И наливал Геннадию Павловичу:
— Пей!
И чокался с ними, на них не глядя.
Геннадий Павлович опрокидывал стопку, а затем, отчасти удивляясь самому себе, соглашался — да, да, это разумно, это очень разумно, выпить и куда-то пойти, поехать. Воздух — это прекрасно. Зима — это чудесно. Но эти двое (молодые!) все только спорили, и у Геннадия Павловича возникало желание пойти, может быть, одному, просто пойти одному погулять — подышать снегом.

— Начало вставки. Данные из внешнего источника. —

-- ==== Sys2Proof/Laws/Memory.lean ====
section
/-! SUPPORT. The byte memory: reading after writing, frames, and the canonical form every operation keeps. -/

namespace Sys2Proof.Machine

/-! Cells. -/

theorem lookupCell_insertCell (l : List Host.Cell) (a c : Nat) (b : Byte)
    (h : l.Pairwise (fun x y => x.1 < y.1)) :
    lookupCell (insertCell a b l) c = if a = c then some b else lookupCell l c := by
  induction l with
  | nil => simp [insertCell, lookupCell]
  | cons x rest ih =>
    obtain ⟨hx, hrest⟩ := List.pairwise_cons.mp h
    simp only [insertCell]
    split
    · simp [lookupCell]
    · split
      · subst_vars
        simp only [lookupCell]
        split <;> simp_all
      · simp only [lookupCell, ih hrest]
        split <;> split <;> simp_all

theorem mem_insertCell {a : Nat} {b : Byte} {l : List Host.Cell} {c : Host.Cell} (h : c ∈ insertCell a b l) :
    c = (a, b) ∨ c ∈ l := by
  induction l with
  | nil => simpa [insertCell] using h
  | cons x rest ih =>
    simp only [insertCell] at h
    split at h
    · simpa using h
    · split at h
      · rcases List.mem_cons.mp h with h | h
        · exact .inl h
        · exact .inr (List.mem_cons_of_mem _ h)
      · rcases List.mem_cons.mp h with h | h
        · exact .inr (by simp [h])
        · rcases ih h with h | h
          · exact .inl h
          · exact .inr (List.mem_cons_of_mem _ h)

theorem insertCell_sorted (a : Nat) (b : Byte) (l : List Host.Cell) (h : l.Pairwise (fun x y => x.1 < y.1)) :
    (insertCell a b l).Pairwise (fun x y => x.1 < y.1) := by
  induction l with
  | nil => simp [insertCell]
  | cons x rest ih =>
    obtain ⟨hx, hrest⟩ := List.pairwise_cons.mp h
    simp only [insertCell]
    split
    case isTrue hlt =>
      refine List.pairwise_cons.mpr ⟨fun c hc => ?_, h⟩
      rcases List.mem_cons.mp hc with rfl | hc
      · exact hlt
      · exact lt_trans hlt (hx c hc)
    case isFalse hge =>
      split
      case isTrue heq => subst heq; exact List.pairwise_cons.mpr ⟨hx, hrest⟩
      case isFalse hne =>
        refine List.pairwise_cons.mpr ⟨fun c hc => ?_, ih hrest⟩
        rcases mem_insertCell hc with rfl | hc
        · show x.1 < a
          omega
        · exact hx c hc

theorem lookupCell_filter (p : Host.Cell → Bool) (l : List Host.Cell) (a : Nat)
    (hp : ∀ c : Host.Cell, c.1 = a → p c = true) : lookupCell (l.filter p) a = lookupCell l a := by
  induction l with
  | nil => rfl
  | cons x rest ih =>
    by_cases hx : p x = true
    · simp only [List.filter_cons, hx, if_true, lookupCell, ih]
    · have : x.1 ≠ a := fun h => hx (hp x h)
      simpa [List.filter_cons, hx, lookupCell, this] using ih

/-! One byte. -/

@[simp] theorem Memory.write_resets (m : Memory) (a : Nat) (b : Byte) : (m.write a b).resets = m.resets := rfl
@[simp] theorem Memory.write_forgets (m : Memory) (a : Nat) (b : Byte) : (m.write a b).forgets = m.forgets := rfl
@[simp] theorem Memory.write_age (m : Memory) (a c : Nat) (b : Byte) : (m.write a b).age c = m.age c := rfl
@[simp] theorem Memory.write_unspecified (m : Memory) (a c : Nat) (b : Byte) :
    (m.write a b).unspecified c = m.unspecified c := rfl

/-- A read after a write: the byte written there, and every other byte as before. -/
theorem Memory.read_write (m : Memory) (a c : Nat) (b : Byte) (h : m.cells.Pairwise (fun x y => x.1 < y.1)) :
    (m.write a b).read c = if a = c then b else m.read c := by
  simp only [Memory.read, Memory.write_unspecified]
  simp only [Memory.write, lookupCell_insertCell _ _ _ _ h]
  split <;> simp

/-- Writing a byte keeps the listed addresses rising. -/
theorem Memory.write_sorted (m : Memory) (a : Nat) (b : Byte) (h : m.cells.Pairwise (fun x y => x.1 < y.1)) :
    (m.write a b).cells.Pairwise (fun x y => x.1 < y.1) := insertCell_sorted _ _ _ h

/-- Writing a byte of a RAM keeps the canonical form. -/
theorem Memory.write_wf (m : Memory) (a : Nat) (b : Byte) (h : m.wf) (ha : (inOutRam a || inSampleRam a) = true) :
    (m.write a b).wf :=
  ⟨m.write_sorted a b h.1, fun c hc => by
    rcases mem_insertCell hc with rfl | hc
    · exact ha
    · exact h.2 c hc⟩

/-! One word. -/

/-- The four bytes of a word, read back after it is written; every other byte as before (R90). -/
theorem Memory.read_writeWord (m : Memory) (a c : Nat) (w : Word) (h : m.cells.Pairwise (fun x y => x.1 < y.1)) :
    (m.writeWord a w).read c =
      if c = a then w.extractLsb' 0 8 else if c = a + 1 then w.extractLsb' 8 8
      else if c = a + 2 then w.extractLsb' 16 8 else if c = a + 3 then w.extractLsb' 24 8 else m.read c := by
  have h1 := m.write_sorted a (w.extractLsb' 0 8) h
  have h2 := Memory.write_sorted _ (a + 1) (w.extractLsb' 8 8) h1
  have h3 := Memory.write_sorted _ (a + 2) (w.extractLsb' 16 8) h2
  simp only [Memory.writeWord, Memory.read_write _ _ _ _ h3, Memory.read_write _ _ _ _ h2,
    Memory.read_write _ _ _ _ h1, Memory.read_write _ _ _ _ h]
  by_cases e0 : c = a
  · subst e0; simp
  by_cases e1 : c = a + 1
  · subst e1; simp
  by_cases e2 : c = a + 2
  · subst e2; simp
  by_cases e3 : c = a + 3
  · subst e3; simp
  simp [e0, e1, e2, e3, Ne.symm e0, Ne.symm e1, Ne.symm e2, Ne.symm e3]

/-- A byte outside the word written is as before. -/
theorem Memory.read_writeWord_frame (m : Memory) (a c : Nat) (w : Word)
    (h : m.cells.Pairwise (fun x y => x.1 < y.1)) (hc : c < a ∨ a + 4 ≤ c) : (m.writeWord a w).read c = m.read c := by
  rw [Memory.read_writeWord _ _ _ _ h]
  rw [if_neg (by omega), if_neg (by omega), if_neg (by omega), if_neg (by omega)]

/-- A word read after it is written. -/
theorem Memory.readWord_writeWord (m : Memory) (a : Nat) (w : Word) (h : m.cells.Pairwise (fun x y => x.1 < y.1)) :
    (m.writeWord a w).readWord a = w := by
  simp only [Memory.readWord, Memory.read_writeWord _ _ _ _ h]
  simpa using word_of_bytes w

/-- A word apart from the word written is as before. -/
theorem Memory.readWord_writeWord_frame (m : Memory) (a c : Nat) (w : Word)
    (h : m.cells.Pairwise (fun x y => x.1 < y.1)) (hc : c + 4 ≤ a ∨ a + 4 ≤ c) :
    (m.writeWord a w).readWord c = m.readWord c := by
  simp only [Memory.readWord]
  rw [Memory.read_writeWord_frame _ _ _ _ h (by omega), Memory.read_writeWord_frame _ _ _ _ h (by omega),
    Memory.read_writeWord_frame _ _ _ _ h (by omega), Memory.read_writeWord_frame _ _ _ _ h (by omega)]

/-- Writing a word inside a RAM keeps the canonical form. -/
theorem Memory.writeWord_wf (m : Memory) (a : Nat) (w : Word) (h : m.wf)
    (ha : ∀ k < 4, (inOutRam (a + k) || inSampleRam (a + k)) = true) : (m.writeWord a w).wf :=
  Memory.write_wf _ _ _ (Memory.write_wf _ _ _ (Memory.write_wf _ _ _ (Memory.write_wf _ _ _ h (ha 0 (by omega)))
    (ha 1 (by omega))) (ha 2 (by omega))) (ha 3 (by omega))

/-! Resets. -/

/-- A byte the abandoned run does not make unspecified reads as before (R332). -/
theorem Memory.read_forget (m : Memory) (n a : Nat) (h : forgotten n a = false) : (m.forget n).read a = m.read a := by
  have hage : (m.forget n).age a = m.age a := by simp [Memory.age, Memory.forget, h]
  have hl : lookupCell (m.forget n).cells a = lookupCell m.cells a :=
    lookupCell_filter _ _ _ (by rintro c rfl; simp [h])
  simp only [Memory.read, Memory.unspecified, hl, hage]
  rfl

theorem Memory.forget_wf (m : Memory) (n : Nat) (h : m.wf) : (m.forget n).wf :=
  ⟨h.1.filter _, fun c hc => h.2 c (List.mem_of_mem_filter hc)⟩

theorem Memory.hardReset_wf (m : Memory) : m.hardReset.wf := by simp [Memory.wf, Memory.hardReset]

/-! Where the RAMs' words lie (R82, R83). -/

theorem sampleAddr_inRam {n k : Nat} (hn : n < Config.maxBufLen) (hk : k < 4) :
    (inOutRam (sampleAddr n + k) || inSampleRam (sampleAddr n + k)) = true := by
  have : n < 0x100000 := hn
  simp only [inOutRam, inSampleRam, Bool.or_eq_true, Bool.and_eq_true, decide_eq_true_eq]
  simp only [sampleAddr, Config.sampleBase]
  omega

theorem outAddr_inRam {i k : Nat} (hi : i < Config.maxOutLen) (hk : k < 4) :
    (inOutRam (outAddr i + k) || inSampleRam (outAddr i + k)) = true := by
  have : i < 0x400 := hi
  simp only [inOutRam, inSampleRam, Bool.or_eq_true, Bool.and_eq_true, decide_eq_true_eq]
  simp only [outAddr, Config.outBase]
  omega

end Sys2Proof.Machine
end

Вдруг — и все трое они оказались уже в такси, притом что такси мчало и красивая молодая женщина очень торопила водителя. Да, да, надо ей помочь добраться! надо поскорее! — говорил Геннадий Павлович сочувственно, так как она не просто куда-то торопилась, но опаздывала и по этой причине, вероятно, все время всхлипывала. Геннадий Павлович слушал ее, сопереживал, но вдруг переставал что-либо слышать, только смотрел на проносящиеся мимо дома — мозг был приятно затуманен. Он помнит, что за окном машины летел косой снег, что рядом сидела молодая женщина, всхлипывала и просила водителя — я, мол, тороплюсь, скорее...
— Успеется, — отвечал ей Даев. (Он сидел впереди, с водителем.)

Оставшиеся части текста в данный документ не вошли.